§ **Source records**:
-- ==== Sys2Proof/Machine/Modes.lean ====
section
/-! DEFINITION. The meanings of mode timers and doors (chapter 6): MODE_TIMER_EXPIRY, DOOR_INPUT_OPEN, DOOR_INPUT_CLOSE,
DOOR_DWELL_EXPIRY, DOOR_TAIL_EXPIRY. -/

namespace Sys2Proof.Machine

/-- The door input at its new level (R101). -/
def State.setDoor (isOpen : Bool) (s : State) : State := { s with pins := { s.pins with doorOpen := isOpen } }

/-- An opening in a door zone: the dwell starts from its full length (R101). -/
def State.doorOpens (s : State) : State :=
  if s.cfg.doorZone then { s with arbiter := { s.arbiter with dwell := some Config.doorDwell } } else s

/-- A closing in a door zone: the condition clears, the dwell stops, the cause is re-evaluated (R101, R102). -/
def State.doorCloses (s : State) : State :=
  if s.cfg.doorZone then State.judgeDoor { s with arbiter := { s.arbiter with ownDoor := false, dwell := none } }
  else s

/-- The end of the door dwell: the condition begins to hold if the door is still open (R101). -/
def State.endDwell (s : State) : State :=
  State.judgeDoor { s with arbiter := { s.arbiter with ownDoor := s.pins.doorOpen, dwell := none } }

/-- MODE_TIMER_EXPIRY (R114). -/
def execModeTimerExpiry (mode : TimedMode) (s : State) : Host.Outcome State Fault Refusal :=
  .next (s.onExpiry (s.arbiter.timer mode) (State.arbitrate (Arbiter.finish (timedMode mode))))

/-- DOOR_INPUT_OPEN (R101); an input that is open already does not open (log 19). -/
def execDoorInputOpen (s : State) : Host.Outcome State Fault Refusal :=
  .next (if s.pins.doorOpen then s else (s.setDoor true).whenActing State.doorOpens)

/-- DOOR_INPUT_CLOSE (R101); an input that is closed already does not close (log 19). -/
def execDoorInputClose (s : State) : Host.Outcome State Fault Refusal :=
  .next (if s.pins.doorOpen then (s.setDoor false).whenActing State.doorCloses else s)

/-- DOOR_DWELL_EXPIRY (R101). -/
def execDoorDwellExpiry (s : State) : Host.Outcome State Fault Refusal :=
  .next (s.onExpiry s.arbiter.dwell State.endDwell)

/-- DOOR_TAIL_EXPIRY (R103). -/
def execDoorTailExpiry (s : State) : Host.Outcome State Fault Refusal :=
  .next (s.onExpiry s.arbiter.tail (State.arbitrate fun a => { a with tail := none }.finish .door))

end Sys2Proof.Machine
end

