/-- Several levels read one after another, with the commands they bring. -/
def Link.readLevels (own : Nat) : List Bool → Link → Link × List Instr
  | [], l => (l, [])
  | level :: levels, l =>
    let first := l.readLevel own level
    let rest := first.1.readLevels own levels
    (rest.1, first.2 ++ rest.2)

/-! ## Effects shared by the statements -/

/-- Targets handed to the output stage, which stood at `o` before them (R123). -/
abbrev State.TakesTargets (o : Output) (t : State) : Prop :=
  t.output = (o.takeFlow t.flowTargets).takeStageTarget t.own t.stageTarget

/-- The allowance formed from the inputs as they now stand; the overload hold of `u`, the station before, goes on with its
cap (R80, R91, R94). -/
abbrev State.Reckons (u t : State) : Prop :=
  t.share = allowance { t.shareInputs with hold := u.share.hold, cap := u.share.cap }

/-- The allowance of a station that stood at `u` formed afresh and handed to the output stage, which stood at `o` (R80,
R81). -/
abbrev State.Recomputes (u : State) (o : Output) (t : State) : Prop := u.Reckons t ∧ t.TakesTargets o

/-- What a change of the governing mode hands on (R98). -/
abbrev State.HandsMode (u t : State) : Prop :=
  if t.arbiter.governing = u.arbiter.governing then t.share = u.share ∧ t.output = u.output
  else u.Recomputes u.output t

/-- The station once its allowance has been formed afresh and handed to the output stage (R80, R81). -/
def State.reckoned (u : State) : State :=
  let w := { u with share := allowance u.shareInputs }
  { w with output := (u.output.takeFlow w.flowTargets).takeStageTarget u.own w.stageTarget }

/-- The station once its arbiter is `a`, a change of the governing mode handed on (R98). -/
def State.withMode (a : Arbiter) (u : State) : State :=
  if a.governing = u.arbiter.governing then { u with arbiter := a } else State.reckoned { u with arbiter := a }

/-- The DOOR cause re-evaluated to `holds` (R102, R103). -/
abbrev Arbiter.CauseJudged (holds running : Bool) (a b : Arbiter) : Prop :=
  (a.cause = holds → b = a)
  ∧ (a.cause = false → holds = true → running = true → b = { a with cause := true, tail := none }.raise .door)
  ∧ (a.cause = false → holds = true → running = false → b = { a with cause := true })
  ∧ (a.cause = true → holds = false →
      b = { a with cause := false
                   tail := if a.pending.door = true ∨ a.active.door = true then some 20000 else a.tail })

/-- What an event of the peer entry of `number` hands on (R41, R43): to the share unit, the outside selection and, for a
neighbour, the mode arbiter. The share unit's allowance goes to the output stage first, then what a change of the
governing mode brings (log 17). -/
abbrev State.HandsEntry (number : Nat) (u t : State) : Prop :=
  t.sensing = selectOutside u.cfg.freshFitted t.peers.table u.sensing
  ∧ u.Reckons t ∧ t.TargetsTaken
  ∧ (if number + 1 = u.own ∨ number = u.own + 1 then u.arbiter.CauseJudged t.doorHolds u.isRunning t.arbiter
     else t.arbiter = u.arbiter)
  ∧ (State.reckoned { u with peers := t.peers }).HandsMode t

/-- The effective ceiling of the interlock unit (R163). -/
abbrev Interlock.ceilingOf (i : Interlock) : Nat :=
  if i.trip = .normal ∧ i.supply = .normal then i.discharge else 0

/-- What a change of the effective ceiling hands on, and what one that leaves it as it was does not (R131, R163). The stage
target taken in TEST is R123's (log 36). -/
abbrev State.HandsCeiling (u t : State) : Prop :=
  t.interlock.ceiling = t.interlock.ceilingOf
  ∧ (if t.interlock.ceiling = u.interlock.ceiling then t.output = u.output
     else if t.interlock.ceiling < u.output.stagesOn then
       t.TargetsTaken
       ∧ t.output = { u.output with
           fanTarget := t.output.fanTarget, evapTarget := t.output.evapTarget,
           coolantTarget := t.output.coolantTarget, damperTarget := t.output.damperTarget,
           stageTarget := t.output.stageTarget, stagesOn := t.interlock.ceiling, upDelay := none,
           downDelay := if t.output.stageTarget < t.interlock.ceiling then some 500 else none,
           seq := if t.output.stageTarget < t.interlock.ceiling then .steppingDown else .settled,
           afterRun := if t.interlock.ceiling = 0 then some 30000 else u.output.afterRun }
     else t.TakesTargets u.output)

/-- Entry to STANDBY, the output stage's part apart (R79, R96, R122, R178). -/
abbrev State.StandsBy (u t : State) : Prop :=
  t.control = { u.control with state := .standby, listen := none, test := none }
  ∧ t.demand = { passTimer := none, record := .zero }
  ∧ t.share = allowance { t.shareInputs with hold := none, cap := 0 } ∧ t.share.hold = none ∧ t.share.cap = 0
  ∧ t.arbiter = { u.arbiter with
      pending := .none, active := .none, governing := .auto, stack := [], precondTimer := none, boostTimer := none,
      purgeTimer := none, tail := none }

/-- The mode that stands raised by the panel (R99). -/
def panelMode : PanelMode → Mode
  | .economy => .economy
  | .vent => .vent
  | .off | .auto => .auto

/-- Entry to RUNNING from an arbiter in AUTO (R59, R104, R145, R178). -/
abbrev State.Runs (u t : State) : Prop :=
  let p := panelMode u.peers.panel.mode
  t.control = { u.control with state := .running, listen := none, test := none }
  ∧ t.demand = { u.demand with
      passTimer := if u.control.state = .test then u.demand.passTimer else some 1000 }
  ∧ t.arbiter = { u.arbiter with
      active := {
        economy := p = .economy, vent := p = .vent, precond := false, boost := false, purge := false,
        door := u.arbiter.cause }
      governing := if u.arbiter.cause then .door else p
      stack := (if u.arbiter.cause = true ∧ p ≠ .auto then [{ mode := p, retired := false }] else [])
        ++ (if u.arbiter.cause = true ∨ p ≠ .auto then [{ mode := .auto, retired := false }] else []) }
  ∧ (if t.arbiter.governing = .auto then t.share = u.share else u.Reckons t)
  ∧ t.TakesTargets u.output

end Sys2Proof.Machine
end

§ **Task item**: Given the records above, return exactly the lines starting at the line containing "u with share" and ending at the line containing "cause := false", including both.

§ **Finished task**:
  let w := { u with share := allowance u.shareInputs }
  { w with output := (u.output.takeFlow w.flowTargets).takeStageTarget u.own w.stageTarget }

/-- The station once its arbiter is `a`, a change of the governing mode handed on (R98). -/
def State.withMode (a : Arbiter) (u : State) : State :=
  if a.governing = u.arbiter.governing then { u with arbiter := a } else State.reckoned { u with arbiter := a }

/-- The DOOR cause re-evaluated to `holds` (R102, R103). -/
abbrev Arbiter.CauseJudged (holds running : Bool) (a b : Arbiter) : Prop :=
  (a.cause = holds → b = a)
  ∧ (a.cause = false → holds = true → running = true → b = { a with cause := true, tail := none }.raise .door)
  ∧ (a.cause = false → holds = true → running = false → b = { a with cause := true })
  ∧ (a.cause = true → holds = false →
      b = { a with cause := false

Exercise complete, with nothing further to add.